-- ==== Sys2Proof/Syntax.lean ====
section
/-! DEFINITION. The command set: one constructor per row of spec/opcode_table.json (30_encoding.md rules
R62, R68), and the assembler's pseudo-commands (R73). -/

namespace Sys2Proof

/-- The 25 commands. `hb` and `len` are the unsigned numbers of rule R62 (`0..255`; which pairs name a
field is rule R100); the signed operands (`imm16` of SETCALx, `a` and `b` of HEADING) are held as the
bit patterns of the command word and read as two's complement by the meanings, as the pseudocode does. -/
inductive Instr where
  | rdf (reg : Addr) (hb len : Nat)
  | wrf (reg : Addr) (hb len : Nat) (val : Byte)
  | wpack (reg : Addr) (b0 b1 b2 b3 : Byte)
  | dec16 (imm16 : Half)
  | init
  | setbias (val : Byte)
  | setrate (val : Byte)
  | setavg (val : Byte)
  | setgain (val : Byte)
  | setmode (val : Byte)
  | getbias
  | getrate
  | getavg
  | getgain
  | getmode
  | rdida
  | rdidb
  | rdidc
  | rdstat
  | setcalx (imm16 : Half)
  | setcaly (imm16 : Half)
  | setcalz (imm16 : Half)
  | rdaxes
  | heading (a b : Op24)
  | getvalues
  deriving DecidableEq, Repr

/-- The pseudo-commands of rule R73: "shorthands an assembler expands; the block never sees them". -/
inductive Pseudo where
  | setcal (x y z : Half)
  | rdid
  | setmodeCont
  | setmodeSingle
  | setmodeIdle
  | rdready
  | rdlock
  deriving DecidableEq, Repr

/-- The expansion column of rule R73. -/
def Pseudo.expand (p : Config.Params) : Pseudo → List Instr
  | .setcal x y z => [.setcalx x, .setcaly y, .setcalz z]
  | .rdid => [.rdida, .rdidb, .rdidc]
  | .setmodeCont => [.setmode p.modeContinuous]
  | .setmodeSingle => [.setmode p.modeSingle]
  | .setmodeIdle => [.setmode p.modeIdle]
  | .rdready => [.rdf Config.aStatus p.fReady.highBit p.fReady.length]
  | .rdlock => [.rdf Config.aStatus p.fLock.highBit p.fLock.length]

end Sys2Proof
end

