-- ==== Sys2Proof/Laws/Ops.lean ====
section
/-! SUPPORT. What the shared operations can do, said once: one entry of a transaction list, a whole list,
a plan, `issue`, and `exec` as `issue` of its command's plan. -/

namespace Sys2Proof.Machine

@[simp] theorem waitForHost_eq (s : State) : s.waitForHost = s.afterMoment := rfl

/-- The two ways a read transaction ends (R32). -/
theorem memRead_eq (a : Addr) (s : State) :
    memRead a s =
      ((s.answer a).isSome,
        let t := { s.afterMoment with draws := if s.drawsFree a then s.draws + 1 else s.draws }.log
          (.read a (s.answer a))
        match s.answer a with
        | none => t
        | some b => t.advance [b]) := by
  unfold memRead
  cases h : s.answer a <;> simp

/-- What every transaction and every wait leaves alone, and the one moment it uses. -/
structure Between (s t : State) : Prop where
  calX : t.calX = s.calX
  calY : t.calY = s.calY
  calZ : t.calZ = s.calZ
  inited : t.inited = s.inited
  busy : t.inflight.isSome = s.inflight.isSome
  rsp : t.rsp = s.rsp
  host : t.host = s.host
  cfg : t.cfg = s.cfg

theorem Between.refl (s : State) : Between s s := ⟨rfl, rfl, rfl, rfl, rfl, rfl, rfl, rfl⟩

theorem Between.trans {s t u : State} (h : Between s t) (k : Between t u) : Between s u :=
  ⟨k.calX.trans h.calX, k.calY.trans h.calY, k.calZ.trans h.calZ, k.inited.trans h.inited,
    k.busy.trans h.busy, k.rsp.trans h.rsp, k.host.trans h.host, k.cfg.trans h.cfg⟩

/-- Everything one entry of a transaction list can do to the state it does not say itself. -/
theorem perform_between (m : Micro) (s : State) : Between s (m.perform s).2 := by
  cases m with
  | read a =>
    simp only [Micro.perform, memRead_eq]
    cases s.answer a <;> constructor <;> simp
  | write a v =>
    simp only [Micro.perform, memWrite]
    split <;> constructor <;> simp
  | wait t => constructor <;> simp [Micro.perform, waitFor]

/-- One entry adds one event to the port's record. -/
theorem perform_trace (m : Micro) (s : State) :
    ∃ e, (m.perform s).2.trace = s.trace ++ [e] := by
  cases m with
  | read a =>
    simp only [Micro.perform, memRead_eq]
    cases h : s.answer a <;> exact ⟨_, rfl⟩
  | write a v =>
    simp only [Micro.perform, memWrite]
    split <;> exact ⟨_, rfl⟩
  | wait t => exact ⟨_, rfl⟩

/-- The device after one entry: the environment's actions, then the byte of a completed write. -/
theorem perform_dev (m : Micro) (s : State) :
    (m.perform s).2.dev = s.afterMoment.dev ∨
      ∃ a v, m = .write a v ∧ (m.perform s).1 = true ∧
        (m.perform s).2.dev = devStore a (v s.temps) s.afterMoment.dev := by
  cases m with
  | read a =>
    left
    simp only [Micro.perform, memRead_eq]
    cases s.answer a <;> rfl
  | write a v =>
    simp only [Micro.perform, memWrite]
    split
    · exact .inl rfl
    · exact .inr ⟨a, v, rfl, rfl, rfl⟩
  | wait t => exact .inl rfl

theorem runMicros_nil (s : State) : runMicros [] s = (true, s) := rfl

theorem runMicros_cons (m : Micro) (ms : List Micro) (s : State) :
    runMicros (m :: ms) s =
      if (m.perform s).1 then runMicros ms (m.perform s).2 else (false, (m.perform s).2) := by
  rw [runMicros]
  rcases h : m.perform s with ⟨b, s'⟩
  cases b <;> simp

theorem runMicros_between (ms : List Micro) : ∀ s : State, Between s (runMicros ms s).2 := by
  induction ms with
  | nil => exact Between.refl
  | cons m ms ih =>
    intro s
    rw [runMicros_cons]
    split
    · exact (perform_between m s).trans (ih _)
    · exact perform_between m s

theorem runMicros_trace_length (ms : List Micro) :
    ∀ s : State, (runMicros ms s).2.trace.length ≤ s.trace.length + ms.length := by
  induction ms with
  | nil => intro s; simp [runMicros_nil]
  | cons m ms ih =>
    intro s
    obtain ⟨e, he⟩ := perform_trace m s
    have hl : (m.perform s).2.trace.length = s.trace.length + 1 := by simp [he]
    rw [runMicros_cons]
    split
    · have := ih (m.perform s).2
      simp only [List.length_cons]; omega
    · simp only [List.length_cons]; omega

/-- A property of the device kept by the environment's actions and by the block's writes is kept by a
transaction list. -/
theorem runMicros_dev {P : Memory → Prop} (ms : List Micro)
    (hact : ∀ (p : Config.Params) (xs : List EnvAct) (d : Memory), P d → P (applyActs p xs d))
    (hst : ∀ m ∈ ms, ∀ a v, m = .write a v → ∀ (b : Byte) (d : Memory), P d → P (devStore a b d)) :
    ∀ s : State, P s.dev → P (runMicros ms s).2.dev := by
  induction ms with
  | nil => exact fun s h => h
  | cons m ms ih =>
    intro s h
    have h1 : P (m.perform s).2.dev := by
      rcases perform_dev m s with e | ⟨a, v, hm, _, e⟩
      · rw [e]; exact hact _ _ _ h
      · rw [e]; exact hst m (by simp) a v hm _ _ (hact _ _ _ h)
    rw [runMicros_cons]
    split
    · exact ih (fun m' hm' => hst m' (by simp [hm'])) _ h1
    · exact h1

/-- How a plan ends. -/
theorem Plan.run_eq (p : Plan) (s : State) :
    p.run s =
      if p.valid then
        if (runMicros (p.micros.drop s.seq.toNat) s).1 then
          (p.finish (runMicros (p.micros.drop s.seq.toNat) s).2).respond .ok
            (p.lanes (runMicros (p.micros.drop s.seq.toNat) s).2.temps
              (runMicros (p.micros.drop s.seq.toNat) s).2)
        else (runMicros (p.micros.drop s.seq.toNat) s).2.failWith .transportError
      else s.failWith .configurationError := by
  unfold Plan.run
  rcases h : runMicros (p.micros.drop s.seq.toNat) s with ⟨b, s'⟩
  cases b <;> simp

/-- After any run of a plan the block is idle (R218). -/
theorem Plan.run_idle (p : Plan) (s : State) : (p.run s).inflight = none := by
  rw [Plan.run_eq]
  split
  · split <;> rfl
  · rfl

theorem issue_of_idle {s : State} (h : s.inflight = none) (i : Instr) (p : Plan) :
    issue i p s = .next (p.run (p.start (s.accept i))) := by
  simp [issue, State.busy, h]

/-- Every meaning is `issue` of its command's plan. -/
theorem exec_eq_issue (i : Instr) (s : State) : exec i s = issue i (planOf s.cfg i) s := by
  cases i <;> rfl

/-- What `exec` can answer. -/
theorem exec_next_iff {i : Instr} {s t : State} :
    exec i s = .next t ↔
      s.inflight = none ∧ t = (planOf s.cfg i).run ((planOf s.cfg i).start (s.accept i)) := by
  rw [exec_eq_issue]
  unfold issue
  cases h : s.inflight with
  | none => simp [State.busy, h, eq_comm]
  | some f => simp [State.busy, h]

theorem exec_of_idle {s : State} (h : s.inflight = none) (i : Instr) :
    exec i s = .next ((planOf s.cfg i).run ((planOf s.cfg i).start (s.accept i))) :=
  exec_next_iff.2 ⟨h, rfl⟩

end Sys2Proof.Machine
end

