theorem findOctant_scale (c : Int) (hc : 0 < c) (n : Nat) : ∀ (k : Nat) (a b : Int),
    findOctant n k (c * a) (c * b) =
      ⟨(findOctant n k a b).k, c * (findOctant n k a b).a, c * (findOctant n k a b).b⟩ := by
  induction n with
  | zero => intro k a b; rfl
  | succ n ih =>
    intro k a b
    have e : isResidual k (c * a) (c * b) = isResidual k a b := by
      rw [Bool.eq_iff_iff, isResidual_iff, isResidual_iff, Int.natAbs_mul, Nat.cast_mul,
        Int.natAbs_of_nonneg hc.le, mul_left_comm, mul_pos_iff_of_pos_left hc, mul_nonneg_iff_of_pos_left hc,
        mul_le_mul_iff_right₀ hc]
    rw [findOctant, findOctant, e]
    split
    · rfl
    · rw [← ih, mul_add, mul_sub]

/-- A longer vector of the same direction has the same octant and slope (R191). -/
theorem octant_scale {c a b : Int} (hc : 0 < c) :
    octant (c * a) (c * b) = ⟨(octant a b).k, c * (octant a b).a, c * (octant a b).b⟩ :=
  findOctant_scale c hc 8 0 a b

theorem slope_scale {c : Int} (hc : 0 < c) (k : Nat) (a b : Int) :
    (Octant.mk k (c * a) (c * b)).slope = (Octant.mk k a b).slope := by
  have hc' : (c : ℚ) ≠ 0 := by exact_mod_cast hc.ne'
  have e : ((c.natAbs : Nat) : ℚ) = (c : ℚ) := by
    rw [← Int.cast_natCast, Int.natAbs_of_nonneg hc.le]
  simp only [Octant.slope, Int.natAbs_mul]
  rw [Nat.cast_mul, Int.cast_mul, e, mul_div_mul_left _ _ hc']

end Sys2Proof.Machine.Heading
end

■ Task item
Output, from the data above, the lines from the line with "theorem Plan.run_idle (p" to the line with "simp [issue, State.busy, h]" exactly as they stand, both ends included and nothing else.

■ Output of the task
theorem Plan.run_idle (p : Plan) (s : State) : (p.run s).inflight = none := by
  rw [Plan.run_eq]
  split
  · split <;> rfl
  · rfl

theorem issue_of_idle {s : State} (h : s.inflight = none) (i : Instr) (p : Plan) :
    issue i p s = .next (p.run (p.start (s.accept i))) := by
  simp [issue, State.busy, h]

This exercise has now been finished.